Костёр вам разжечь? Да, вот, пожалуйста! Веток нарубить? Да в один момент! Воды с ручья принести? Да вот, уже несём. Комаров отогнать? А ну, улетайте-ка, подобру-поздорову. Мы все можем, мы же мужчины, и мы невиноваты, что мамы родили нас в роддомах, а не в лесу, это ничего, мы наверстаем мамины упущения, мы с лесом сроднимся быстро!
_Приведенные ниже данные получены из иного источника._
-- ==== Sys2Proof/Machine/Decoder.lean ====
section
/-! DEFINITION. The meanings of the steps and block codes of DEC (41_decoder.md R94, R97 to R100, R102,
R103). -/

namespace Sys2Proof.Machine

/-- `DEC.START` (R94). -/
def execDecStart (len cap : Nat) (s : State) : Result :=
  onStart .dec len cap (fun t => .next (decBegin len cap t)) s

/-- `BLK.ILLEGAL` (R97): always malformed. -/
def execBlkIllegal (s : State) : Result :=
  if decHdrReady Config.term s then .next (raiseMalformed .zeroLengthByte s) else .refused .stepNotEnabled

/-- `BLK.EMPTY` (R98): no overrun is possible and the block ends in the same step. -/
def execBlkEmpty (s : State) : Result :=
  if decHdrReady Config.codeMin s then blockEnd (takeHeader Config.codeMin s) else .refused .stepNotEnabled

/-- The header of a block that has data bytes, common to R99 and R100. -/
def openBlock (n : Byte) (s : State) : State :=
  if overruns s.dec.inLen s.dec.rd n then raiseMalformed .overrun s
  else
    let t := takeHeader n s
    t.setDec { t.dec with st := .data }

/-- `BLK.SHORT` (R99). -/
def execBlkShort (n : Byte) (s : State) : Result :=
  if decHdrReady n s && isShortCode n then .next (openBlock n s) else .refused .stepNotEnabled

/-- `BLK.FULL` (R100). -/
def execBlkFull (s : State) : Result :=
  if decHdrReady Config.codeFull s then .next (openBlock Config.codeFull s) else .refused .stepNotEnabled

/-- `DEC.DATA` (R102): the zero test comes before the write. -/
def execDecData (s : State) : Result :=
  if decDataReady s then
    andThen (memRead .dec s.dec.rd s) fun b =>
      if b = Config.term then .next (raiseMalformed .zeroDataByte s)
      else
        andThen (decEmit b s) fun t =>
          let v := t.setDec { t.dec with rd := t.dec.rd + 1, rem := t.dec.rem - 1#8 }
          if v.dec.rem = 0#8 then blockEnd v else .next v
  else .refused .stepNotEnabled

/-- `DEC.FINISH` (R103).  `IN_LEN` and `OUT_CAP` keep the arguments of START after it (DESIGN CHOICE,
notes/assumptions/13.md). -/
def execDecFinish (s : State) : Result :=
  if decEndReady s then .next (s.setDec { s.dec with outLen := s.dec.wr, phase := .done })
  else .refused .stepNotEnabled

end Sys2Proof.Machine
end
Вы же верите в нас, мужчин? Девушки, где ваше вдохновение.

Белые и красные

Помню, сходили мы с девушками ещё в пару-тройку коротких походов. И тут моя Веснушка и говорит нам, что кто-то ей сказал, что где-то километрах в 20 от какой-то далёкой деревушки, до которой пилить ещё несколько часов на стареньком автобусе, так ей сообщили, имеется какая-то странная пещера, в которой когда-то жил кто-то очень старый и одинокий. И вот было бы очень интересно сходить и найти ту пещеру. И, мол, это не просто старая землянка или хижина, а настоящая пещера среди скал и человек там как-то жил. И ещё, помню, она тогда добавила таинственности, как же без неё, сказав, что это, дескать, один раненный офицер был из армии Колчака.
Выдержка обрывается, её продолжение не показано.